Le 23 juin 2016, les électeurs britanniques ont indiqué leur souhait de quitter L’UE. Bien que
le processus de sortie ne commencera légalement que lorsque le Royaume-Uni aura
officiellement signé un accord de sortie en vertu de l’article 50 du traité de Lisbonne.
L’incertitude engendrée par le résultat du référendum public a déjà eu des conséquences
politiques et économiques profondes.
Le Royaume-Uni devra non seulement établir une relation commerciale avec l’UE, mais
également s’entendre avec les autres pays tiers avec lesquels le Royaume-Uni a déjà échangé
grâce à son adhésion à l’UE.
Le 30 décembre 2020, un accord de commerce et de coopération a été signé entre l’Union
européenne et le Royaume-Uni. Dans l’attente de sa ratification par le Parlement européen, il
a été mis en application provisoire au 1er janvier 2021. Ainsi, depuis 1er janvier 2021, cet
accord détermine les règles applicables aux relations entre le Royaume-Uni et l’Union
européenne dans un certain nombre de domaines. Le droit de l’Union européenne a cessé de
s’appliquer au Royaume-Uni le 31 décembre 2020 à minuit. Bien qu’un accord ait été conclu
entre l’Union européenne et le Royaume-Uni, les formalités douanières ainsi que les contrôles
sanitaires et phytosanitaires ont été rétablis pour le transport de marchandises. La libre
circulation des personnes n’est plus applicable.
Il est très difficile de déterminer avec certitudes la teneur des futures relations
commerciales entre l’Union Européenne et la Grande Bretagne à la suite du Brexit.
Une période dite de transition s’est ouverte. Si aucun accord spécifique n’est négocié,
le risque est que les accords commerciaux européens ne soient plus applicables au
Royaume-Uni. Les décisions des tribunaux publics britanniques risquent également de
ne plus être automatiquement reconnues au sein de l’Union européenne.
Les jugements rendus au Royaume-Uni concernant des arbitrages pourraient alors se
voir impacter. En effet afin d’être exécutées les décisions devront respecter la
procédure de l’exequatur dans chacun des Etats membres de l’Union Européenne. Cela
rentre en contradiction avec les exigences de rapidité propres au commerce et à la
finance.

Le Brexit soulève de nombreuses interrogations pour les opérateurs du commerce


international. Quel impact aura-t-il sur les contrats et les contentieux en cours ?
Section 1   : L’ accord commercial et de coopération
L’accord commercial et de coopération , publié au Journal officiel de l’Union
européenne du 31 décembre 2020, qui servira de socle à la nouvelle relation
diplomatique et juridique unissant Britanniques et Européens.
L’accord organise tout un panel de mesures régissant les relations
commerciales à venir avec le Royaume-Uni.
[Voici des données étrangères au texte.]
-- ==== Sys2Proof/Machine/RegMap.lean ====
section
/-! DEFINITION. The register index: one name per register field with its address and its bits, as the field
tables of the owning chapters and the index R506 of spec/23_address_map.md give them, and the same facts as
the rows that the generic register access reads. Written out from those tables by hand-checked script. -/

namespace Sys2Proof.Machine

/-- The access codes of R10 (spec/00_scope.md). -/
inductive Acc where
  | ro | rw | w1c | w1s | wo | rwl | stk
  deriving DecidableEq, Repr

/-- One register field: the address of its register, its lowest bit and its width (R7, R8). -/
structure Fld where
  addr : Nat
  lo : Nat
  width : Nat
  deriving DecidableEq, Repr

/-- The number under which the register file holds a field: the bit address of its lowest bit. -/
def Fld.key (f : Fld) : Nat := 8 * f.addr + f.lo

/-- The largest value a field's width holds. -/
def Fld.top (f : Fld) : Nat := 2 ^ f.width - 1

/-- One field of a register as the access rules see it: bits, access code, whether it is read as two's
complement, the range its table states (R125) and whether a write outside that range is ignored. -/
structure FldRow where
  lo : Nat
  width : Nat
  acc : Acc
  signed : Bool := false
  range : Option (Int × Int) := none
  ignoreOut : Bool := false
  deriving DecidableEq, Repr

/-- One register of the index R506: its first address, the stride and number of its instances, the stride and
number of its words inside an instance, and its fields. -/
structure RegRow where
  base : Nat
  stride : Nat
  count : Nat
  sub : Nat
  subCount : Nat
  fields : List FldRow
  deriving DecidableEq, Repr

namespace F
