/-- What a Bench holds besides its registers (R165 to R202). Voltages of the ramp are nanovolts at the rail: one V16
step is 2,000,000 nV and one SLEW step is 5 nV in a tick (R166). `vt` is where the ramp goes, `vtEff` the target in effect and
`vtTick` the tick of its last change (R168); `hist` the ramp's ended stretches, newest first; `seqMargin` the tick and the word of SEQ's
latest MARGIN write. Deadlines are LOOP ticks. `epoch` is E of R158 and `kth` the number of the open window from it; `updTick` is the tick
in which the last update delivered. `cmd` is the last I_cmd after its clamp; `dlim` where a VM plane's limit loop holds D_v. `zTick` is the
tick in which a STOP ended a pre-start test, `stopFrom` that of the last STOP with the state it found, `ranAt` that in which a force took a
Bench whose updates ran, `forcedAt` that of the last force. `ovArm` says that OVP has been armed by a force out of OFF and its outputs are still to be looked at.
`fbNext` is a feedback result that came after the open window closed (R160). `nlGo` is the tick before which no phase resumes after a nonlinear event.
`adds` are the phases that a plane swap added and the next update joins, `left` those it removed that have yet to leave. -/
structure Bench where
  active : Plane := {}
  shadow : Plane := {}
  phases : List Phase := []
  vr : Nat := 0
  vrTick : Nat := 0
  vt : Nat := 0
  vtEff : Nat := 0
  vtTick : Option Nat := none
  slew : Nat := 0
  hist : List RampSeg := []
  seqMargin : Option (Nat × Nat) := none
  startHeld : Bool := false
  zUpdate : Bool := false
  zEnd : Nat := 0
  zTick : Option Nat := none
  stopFrom : Option (Nat × Nat) := none
  ranAt : Option Nat := none
  forcedAt : Option Nat := none
  ovArm : Bool := false
  v0 : Nat := 0
  psEntry : Nat := 0
  psRun : Bool := false
  psBiasOk : Bool := false
  psNext : Nat := 0
  psTested : List Nat := []
  psPulseEnd : Nat := 0
  iv : Rat := 0
  dv : Rat := 0
  y : Rat := 0
  cmd : Rat := 0
  dlim : Option Rat := none
  bump : Bool := false
  ePrev : Rat := 0
  fb : Rat := 0
  fbTick : Nat := 0
  fbVr : Rat := 0
  fbNew : Bool := false
  fbNext : Option FbRead := none
  fold : Rat := 1
  period : Nat := 0
  epoch : Nat := 0
  kth : Nat := 1
  updTick : Option Nat := none
  updates : Nat := 0
  iout : Rat := 0
  limStart : Option Nat := none
  limDone : Bool := false
  nlUnder : Bool := false
  nlFrom : Nat := 0
  nlEnd : Nat := 0
  nlWin : Bool := false
  nlResume : Bool := false
  nlGo : Nat := 0
  nlUnderHold : Nat := 0
  nlOverHold : Nat := 0
  sinceNl : Nat := 64
  shedRun : Nat := 0
  senseRun : Nat := 0
  railOc : Bool := false
  limTrip : Bool := false
  thmLim : Option Nat := none
  capLim : Option Rat := none
  lf : Option LastFault := none
  lfBusy : Bool := false
  lfMark : Option LfMark := none
  adds : List Nat := []
  left : List Phase := []
  deriving DecidableEq, Repr

/-- A monitor input (MON 0 to 63, HVM 64 to 71): the runs of its converter-tier window and of OVP and UVP, the
comparator outputs of a fast-tier pair, and the reading in V16 of the rail (R253, R254, R321). -/
structure MonIn where
  loRun : Nat := 0
  hiRun : Nat := 0
  ovRun : Nat := 0
  uvRun : Nat := 0
  cmpLo : Bool := false
  cmpHi : Bool := false
  rv : Rat := 0
  tick : Nat := 0
  valid : Bool := false
  deriving DecidableEq, Repr

/-- What SEQ holds of a rail besides SEQ.r.STATE (R256 to R272): the ticks of its states are TIM ticks, those of its readings and its
deadlines LOOP ticks. `read` is the sample tick of its latest reading; `everUp` says that an OFF rail can still impose a STOPDELAY. -/
structure RailSt where
  rail : Nat
  goodTick : Nat := 0
  offTick : Nat := 0
  shedTick : Nat := 0
  read : Nat := 0
  goodRun : Option Nat := none
  failRun : Option Nat := none
  warnRun : Option Nat := none
  inWin : Bool := false
  deadline : Option Nat := none
  started : Bool := false
  startFail : Bool := false
  everUp : Bool := false
  ref : Nat := 0
  refNew : Option Nat := none
  settle : Option Nat := none
  deriving DecidableEq, Repr

/-- What SEQ holds of a request group besides SEQ.g.STAT (R261 to R265); `onAt` and `offAt` are the ticks of its latest requests. -/
structure Group where
  offSet : List Nat := []
  down : Bool := false
  pend : Bool := false
  requal : Option Nat := none
  onAt : Option Nat := none
  offAt : Option Nat := none
  deriving DecidableEq, Repr

/-- The drive of a slot's gate (R277, R282). -/
inductive Gate where
  | sink | source | hold
  deriving DecidableEq, Repr

/-- One Kerf lane (R285 to R289). -/
structure Lane where
  failed : Bool := false
  suspect : Bool := false
  raw : Bool := false
  disRun : Nat := 0
  deriving DecidableEq, Repr

/-- What HSW holds of a slot besides its registers (R277 to R294). Deadlines are LOOP ticks. `highA` and `highB` are the ticks from which a
seating input has read high; `rampAt` that of the entry to RAMP; `soaAt` the sample tick of the VDS result whose SOA window is open; `ranAt` the
tick in which the slot last left RAMP or GOOD (R295). `locked` says that a lockout stands, `lockHard` that FETSHORT or LANEFAIL2 brought it
(R292); `testLane` is the lane under test and the tick at which it returns to the voter (R288). -/
structure Slot where
  state : SState := .empty
  gate : Gate := .sink
  enable : Bool := false
  seatEnd : Option Nat := none
  highA : Option Nat := none
  highB : Option Nat := none
  oddSince : Option Nat := none
  retryEnd : Option Nat := none
  coolEnd : Option Nat := none
  checkEnd : Option Nat := none
  checkBad : Bool := false
  checkRise : Bool := false
  overAt : Option Nat := none
  vsFirst : Option Nat := none
  vsRoll : List Nat := []
  imean : Rat := 0
  tripAt : Option Nat := none
  lastOn : Nat := 0
  shunts : List Int := []
  rampAt : Nat := 0
  soaVds : Nat := 0
  soaAt : Option Nat := none
  soaCount : Nat := 0
  rampEnd : Option Nat := none
  pgEnd : Option Nat := none
  ocEnd : Option Nat := none
  fetEnd : Option Nat := none
  gateEnd : Option Nat := none
  cleanEnd : Option Nat := none
  enh : Bool := false
  vds : Nat := 0
  shorted : Bool := false
  fetHigh : Bool := false
  reqCap : Bool := false
  reqForce : Bool := false
  reqEng : Bool := false
  shedWait : Bool := false
  latch : Bool := false
  kerfNew : Bool := false
  locked : Bool := false
  lockHard : Bool := false
  ranAt : Option Nat := none
  testLane : Option (Nat × Nat) := none
  back : SState := .seated
  laneA : Lane := {}
  laneB : Lane := {}
  laneC : Lane := {}
  deriving DecidableEq, Repr

/-- A lane test under way (R288): slot, lane and the tick of its row 0; whether it will see the lane asserted and then not asserted; whether its
place was that of the rotation; how many of its two checks are done, and whether one was missed. -/
structure LaneRun where
  slot : Nat
  lane : Nat
  start : Nat
  seen : Bool
  fell : Bool
  turn : Bool
  checks : Nat := 0
  missed : Bool := false
  deriving DecidableEq, Repr

/-- The schedule of the lane tests (R288): the tick from which the next test may begin, the place of the rotation, the test under way. -/
structure LaneSched where
  due : Nat := 0
  pos : Nat := 0
  run : Option LaneRun := none
  deriving DecidableEq, Repr

/-- What SNP holds besides its registers (R402 to R406): the latch tick of the last latched Clamp, the origins already
latched, whether EVR has copied the held set, the snapshot registers, each under its source's address, the high words of r and c
that a read of the low word latches, the Clamps of TRIPs and HALTs due in the next tick, and of the registers outside LOOP the tick in which
their copies latch, the copies, and what the mirrors held in the last ten ticks. -/
structure Snap where
  c0 : Option Nat := none
  seen : List (Nat × Nat) := []
  copied : Bool := false
  regs : List (Nat × Nat) := []
  pulseEnd : Option Nat := none
  refHi : Nat := 0
  latHi : Nat := 0
  trips : Nat := 0
  lateAt : Option Nat := none
  far : List (Nat × Nat) := []
  mirror : List (List (Nat × Nat)) := []
  deriving DecidableEq, Repr

/-- A recorder page on the storage ports (R415, R417): block, page in it, the ports that hold it as a mask, its records. -/
structure StPage where
  block : Nat
  index : Nat
  ports : Nat
  recs : List Rec
  deriving DecidableEq, Repr

/-- What EVR holds besides its registers (R408 to R422): the records staged in the capture ring, the records on the
storage ports, the page being written, the losses not yet declared, the state of the waveform sampler, the port that SINGLE uses, the blocks of
each port that are retired (R416), and OLDEST as the last successful clear left it (R421). -/
structure Evr where
  staged : List Rec := []
  stored : List StPage := []
  page : List Rec := []
  pageBusy : Bool := false
  pageNow : Bool := false
  flushAt : Option Nat := none
  lostN : Nat := 0
  lostFirst : Nat := 0
  lostLast : Nat := 0
  block : Nat := 0
  scanned : Bool := false
  checkSlot : Nat := 0
  waves : List (List Nat) := []
  samples : Nat := 0
  newest : Nat := 0
  trig : Option Nat := none
  trigNo : Nat := 0
  post : Nat := 0
  nch : Nat := 1
  nonce : List Nat := []
  nonceEnd : Option Nat := none
  reading : Bool := false
  clearer : Nat := 0
  clearing : Bool := false
  clearFresh : Bool := false
  index : Nat := 0
  clearSlot : Nat := 0
  port : Nat := 0
  retired : List (Nat × Nat) := []
  cleared : Option Nat := none
  deriving DecidableEq, Repr

/-- The header of an Igkulink frame (R380); `dst` is that of a long frame. -/
structure Head where
  typ : Nat
  hops : Nat := 0
  src : Nat
  seq : Nat
  dst : Nat
  deriving DecidableEq, Repr

/-- A symbol of Igkulink (R379): a byte, or the control symbols K28.5, K27.7, K29.7, K30.7, K28.0 and K28.6. -/
inductive Sym where
  | byte (b : Nat)
  | comma
  | start
  | end_
  | bad
  | suspend
  | marker
  deriving DecidableEq, Repr

/-- What the device gives out in a step, for the surroundings to take: frames on Igkulink, writes queued to the two-wire
buses, pulses and messages. A frame of this node's own on Igkulink is given out under its header (R380) as it becomes ready, and
any frame again as `left_` when its last symbol has left a port (R381). The list holds what has been given out since the last tick of the empty queue (log entry 4). -/
inductive Out where
  | clampFrame (origin tick cause scope : Nat)
  | clampPin (high : Bool)
  | twb (bus addr proto code : Nat) (bytes : List Nat) (pec : Bool)
  | frame (kind : Nat) (bytes : List Nat)
  | image (head data : List Nat)
  | forward (port : Nat) (head : Head) (data : List Nat) (good : Bool)
  | reply (port : Nat) (bytes : List Nat)
  | pd (msg : Nat) (bytes : List Nat)
  | peer (items : List (Nat × PeerItem))
  | own (head : Head) (item : Out)
  | left_ (port : Nat) (item : Out)
  deriving DecidableEq, Repr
À ce titre, des mesures d’ordre
général sont prises afin d’organiser une relation de concurrence saine et
équitable.

A : LES DISPOSITIONS SPÉCIFIQUES AUX PROFESSIONS JURIDIQUES

L’accord prévoit des dispositions spécifiques concernant les professions juridiques. En effet,
sont visés les services de conseil juridique et les services d’arbitrage, de conciliation et de
médiation juridiques (deuxième partie, rubrique 1, titre II, section 7).

Il est prévu que les avocats puissent exercer librement leur profession, à condition que leurs
services soient relatifs au droit international public ou au droit de l’État dans lequel il leur a
été octroyé le droit d’exercer.

Concernant les services juridiques, l’accord prévoit l’autorisation aux personnes morales
d’établir sur le territoire d’un État une succursale qui fournirait des services juridiques. Pour
cela, il est nécessaire qu’un certain pourcentage d’actionnaires, de propriétaires, d’associés ou
de dirigeants de la personne morale possèdent les qualifications requises pour exercer ou
exercent une profession particulière (avocat ou comptable par exemple).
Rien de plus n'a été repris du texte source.